The bear market regime's implicit call — that the market will continue lower — was correct about 43% of the time when scored at the four-week mark. This looks weak in isolation, but the regime's value is not in predicting weekly direction. It is in avoiding sustained drawdowns in a 3x leveraged instrument, where a 30% decline in QQQ translates to a 70-80% loss in TQQQ. The bear regime only needs to be right about the big picture, and in 2022 it was.

What Confidence Indicates (and What It Does Not)

One of the model's more interesting dynamics is that its probability output — its own measure of confidence — does not meaningfully distinguish correct calls from incorrect ones.

Outcome	N	Mean Confidence	Median Confidence
Correct calls	43	0.792	0.851
Incorrect calls	14	0.779	0.808

The model is not more confident on its good calls. It is approximately equally confident on all of them.

This has a direct practical implication.
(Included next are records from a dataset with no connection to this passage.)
-- ==== Sys2Proof/Machine/State.lean ====
section
/-! DEFINITION. The state of the machine as plain data: the sequencer state of spec/10_state.md R23, the
values on the input ports (R21, R22) with the environment's liberties (spec/60_exceptions.md R180 to R184,
R196), the bus master's open transaction (R181, R186), the two driver chips (R185) and the build's straps
(spec/00_scope.md R9). The only memory the block addresses is the glyph ROM, which is fixed (R50, R51); the
chips' registers are its write-only address space (spec/20_memory.md R53 to R55). -/
namespace Sys2Proof.Machine

/-- The sequencer state `S` of R23: exactly these fields. -/
structure Sequencer where
  /-- `S.active`: a command is being sequenced (BUSY). -/
  active : Bool
  /-- `S.cmd`: the latched command word. -/
  cmd : CmdWord
  /-- `S.rnd`: the latched random value. -/
  rnd : RandomWord
  /-- `S.upc`: the index of the next event, the block's program counter (R27). -/
  upc : BitVec 4
  /-- `S.init_done`: INIT has been accepted since reset. -/
  initDone : Bool
  /-- `S.err_illegal`, sticky. -/
  errIllegal : Bool
  /-- `S.err_noinit`, sticky. -/
  errNoinit : Bool
  /-- `S.err_rng`, sticky. -/
  errRng : Bool
deriving DecidableEq, Repr

/-- The reset values of R23 and R201. -/
def Sequencer.reset : Sequencer where
  active := false
  cmd := 0
  rnd := 0
  upc := 0
  initDone := false
  errIllegal := false
  errNoinit := false
  errRng := false

/-- What the environment does in one step: the input ports of R21 and R22, and three liberties of the
environment's agents that no port shows. -/
structure Inputs where
  /-- Port `rst` (R21). -/
  rst : Bool
  /-- Port `cmd_valid` (R21). -/
  cmdValid : Bool
  /-- Port `cmd_word` (R21). -/
  cmdWord : CmdWord
  /-- Port `rng_value`, driven by the random source (R21, R183). -/
  rngValue : RandomWord
  /-- Port `enc_char` (R21). -/
  encChar : Byte
  /-- Port `ev_ready` (R22). -/
  evReady : Bool
  /-- Port `bus_status`; read by nothing in the block (R22). -/
  busStatus : Byte
  /-- The bus master delivers the event it accepts to the addressed chip; false drops it and with it
  the tail of its transaction (R181, D35). -/
  deliver : Bool
  /-- The chip at `ADDR_4` is power-cycled (R196, R204). -/
  cycle4 : Bool
  /-- The chip at `ADDR_6` is power-cycled (R196, R204). -/
  cycle6 : Bool
deriving DecidableEq, Repr

/-- An open transaction, as the bus master and the addressed chip know it (R181, R186). -/
structure OpenTxn where
  /-- The address its `START` carried. -/
  addr : BusAddr
  /-- Its register-address byte has passed: later bytes are data (R186). -/
  ptrSet : Bool
  /-- A part of it was not delivered, so its tail is not delivered either (R181). -/
  cut : Bool
deriving DecidableEq, Repr

/-- One driver chip, as far as the source describes it (R185). -/
structure Chip where
  /-- `STG[1..6]`, register addresses 0x01 to 0x06. -/
  stg : Vector Byte 6
  /-- `LIVE[1..6]`, what the segments show. -/
  live : Vector Byte 6
  /-- `PWM`, register 0x19. -/
  pwm : Byte
  /-- `LIGHT`, register 0x0D. -/
  light : Byte
  /-- `PTR`, the register pointer. -/
  ptr : Byte
deriving DecidableEq, Repr

/-- A chip just powered on: every register at `CHIP_DEFAULTS` (R185, R196). -/
def Chip.powerOn (d : ChipDefaults) : Chip where
  stg := d.stg
  live := d.live
  pwm := d.pwm
  light := d.light
  ptr := d.ptr

/-- An event on the bus side (R120). -/
inductive Event where
  | start (a : BusAddr)
  | byte (b : Byte)
  | stop
deriving DecidableEq, Repr

structure State where
  /-- The straps; no step writes them (R9, R32). -/
  cfg : Config
  /-- `S` (R23). -/
  seq : Sequencer
  /-- The values on the input ports in the latest step. -/
  inputs : Inputs
  /-- The environment's coming moves, one per step, nearest first (log entry 6). -/
  schedule : List Inputs
  /-- The transaction the bus master has open (R181). -/
  txn : Option OpenTxn
  /-- The driver chip at `ADDR_4`. -/
  chip4 : Chip
  /-- The driver chip at `ADDR_6`. -/
  chip6 : Chip
deriving DecidableEq, Repr

/-- Why the machine stops. All three are raised by an emission step alone, in states that R24, R55 and
R61 exclude and no run from reset reaches; the spec gives no effect there. Stopping is safe. -/
inductive Fault where
  /-- Raised by an emission step whose `S.upc` indexes no event of the latched command (R24). Safe. -/
  | noEventAtUpc
  /-- Raised when a `BYTE` is emitted while no transaction is open (R61). Safe. -/
  | byteOutsideTransaction
  /-- Raised when a data byte reaches a chip whose `PTR` names a register the spec does not describe
  (R55, R185: "Registers the block never writes are not modelled"). Safe. -/
  | unmodelledChipRegister
deriving DecidableEq, Repr

/-- Why the model gives no meaning. -/
inductive Refusal where
  /-- Raised by exec for an instruction that has no meaning yet: none is left. Safe. -/
  | notModelled (mnemonic : String)
deriving DecidableEq, Repr

/-- The outcome of a step. -/
abbrev Result := Host.Outcome State Fault Refusal

/-- The environment at rest: nothing presented, nothing reset, and a bus master that accepts and delivers
(log entry 7). -/
def Inputs.reset : Inputs where
  rst := false
  cmdValid := false
  cmdWord := 0
  rngValue := 0
  encChar := 0
  evReady := true
  busStatus := 0
  deliver := true
  cycle4 := false
  cycle6 := false

/-- The machine of a given build right after block reset (R201), before any other step; both chips as they
powered on (R205). Nothing is presented and no program is loaded. -/
def State.resetOf (cfg : Config) : State where
  cfg := cfg
  seq := Sequencer.reset
  inputs := Inputs.reset
  schedule := []
  txn := none
  chip4 := Chip.powerOn cfg.defaults4
  chip6 := Chip.powerOn cfg.defaults6

/-- The machine right after reset, its OPEN parameters left open (Config.build). -/
def State.reset : State := State.resetOf Config.build

end Sys2Proof.Machine
end

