/-- R84: assembling the listing, as it is written, reproduces every word, legal or not, ignored bits included.
How a quote, a backslash or an unprintable character is written is the model's choice (log entry 22). -/
def Obligations.AssembleOfDisassemble : Prop :=
  ∀ w : CmdWord, assembleLine (disassemble w).spell = some w ∧ assemble (disassemble w) = some w

/-- R84: a word is printed as its mnemonic and the operands its format reads exactly when its OP is legal, it has
no ignored bit set and its LEN is at most 6; every other word is printed as `.dword`. -/
def Obligations.DisassemblyPrintsItsOperands : Prop :=
  ∀ w : CmdWord,
    (disassemble w = .dword w ↔ (decodeCmd w).isIllegal = true ∨ (decodeCmd w).clearIgnored ≠ decodeCmd w ∨
      (opField w = 2 ∧ 6 < (lenField w).toNat)) ∧
    (disassemble w ≠ .dword w →
      (opField w = 1 → disassemble w = .init) ∧
      (opField w = 2 → disassemble w =
        .wtext (dcField w).toNat ((List.range (lenField w).toNat).map fun i => charField w i)) ∧
      (opField w = 3 → disassemble w = .wrand (dcField w).toNat) ∧
      (opField w = 4 → disassemble w = .rstdisp (dcField w).toNat) ∧
      (opField w = 5 → disassemble w = .setbrt (dcField w).toNat (pctField w).toInt))

/-- R82: a line whose operands are in range is read back as it was spelled. The spelling is the model's choice
where R82 leaves it open (log entry 22). -/
def Obligations.SpelledLinesAreReadBack : Prop :=
  readLine AsmLine.init.spell = some .init ∧
  (∀ (dc : BitVec 8) (text : List Byte), readLine (AsmLine.wtext dc.toNat text).spell = some (.wtext dc.toNat text)) ∧
  (∀ dc : BitVec 8, readLine (AsmLine.wrand dc.toNat).spell = some (.wrand dc.toNat)) ∧
  (∀ dc : BitVec 8, readLine (AsmLine.rstdisp dc.toNat).spell = some (.rstdisp dc.toNat)) ∧
  (∀ (dc : BitVec 8) (pct : BitVec 16),
    readLine (AsmLine.setbrt dc.toNat pct.toInt).spell = some (.setbrt dc.toNat pct.toInt)) ∧
  (∀ dc : BitVec 8, readLine (AsmLine.blank dc.toNat).spell = some (.blank dc.toNat)) ∧
  (∀ w : CmdWord, readLine (AsmLine.dword w).spell = some (.dword w))

/-- R82: the word each line encodes, and the lines the assembler refuses. -/
def Obligations.AssemblerEncodesEachLine : Prop :=
  assemble .init = some 0x1 ∧
  (∀ (dc : Nat) (text : List Byte), assemble (.wtext dc text) = none ↔ 255 < dc ∨ 6 < text.length) ∧
  (∀ (dc : Nat) (text : List Byte) (w : CmdWord), assemble (.wtext dc text) = some w →
    opField w = 2 ∧ (dcField w).toNat = dc ∧ (lenField w).toNat = text.length ∧
    ∀ i < 6, charField w i = (text[i]?).getD 0) ∧
  (∀ dc : Nat, assemble (.wrand dc) = if dc ≤ 255 then some (BitVec.ofNat 64 (16 * dc + 3)) else none) ∧
  (∀ dc : Nat, assemble (.rstdisp dc) = if dc ≤ 255 then some (BitVec.ofNat 64 (16 * dc + 4)) else none) ∧
  (∀ (dc : Nat) (pct : Int), assemble (.setbrt dc pct) = none ↔ 255 < dc ∨ pct < -32768 ∨ 32767 < pct) ∧
  (∀ (dc : Nat) (pct : Int) (w : CmdWord), assemble (.setbrt dc pct) = some w →
    opField w = 5 ∧ (dcField w).toNat = dc ∧ lenField w = 0 ∧ (pctField w).toInt = pct ∧ w.toNat < 2 ^ 32) ∧
  (∀ w : CmdWord, assemble (.dword w) = some w)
It is the reason I tested and ultimately rejected proportional allocation — scaling TQQQ exposure to the model's probability level. If higher confidence meant higher accuracy, proportional sizing would improve risk-adjusted returns. It does not, because the relationship is not there. The binary approach — all in above the threshold, all out below it — works better precisely because it does not try to extract information from the confidence signal.

The Bigger Picture

The 2020–2023 period included two major crashes and two recoveries, which gave the shock system more to do than a quieter market would have. In a period with fewer acute shocks and more gradual trend shifts, the ML model will spend more time in control. That is the environment where the model's directional accuracy matters most — and where 75% at the weekly level, with an 85% hit rate on bullish calls specifically, should compound meaningfully in a 3x leveraged instrument. The three regimes are designed to complement each other across the full range of market conditions, and the accuracy numbers suggest each one is doing its job.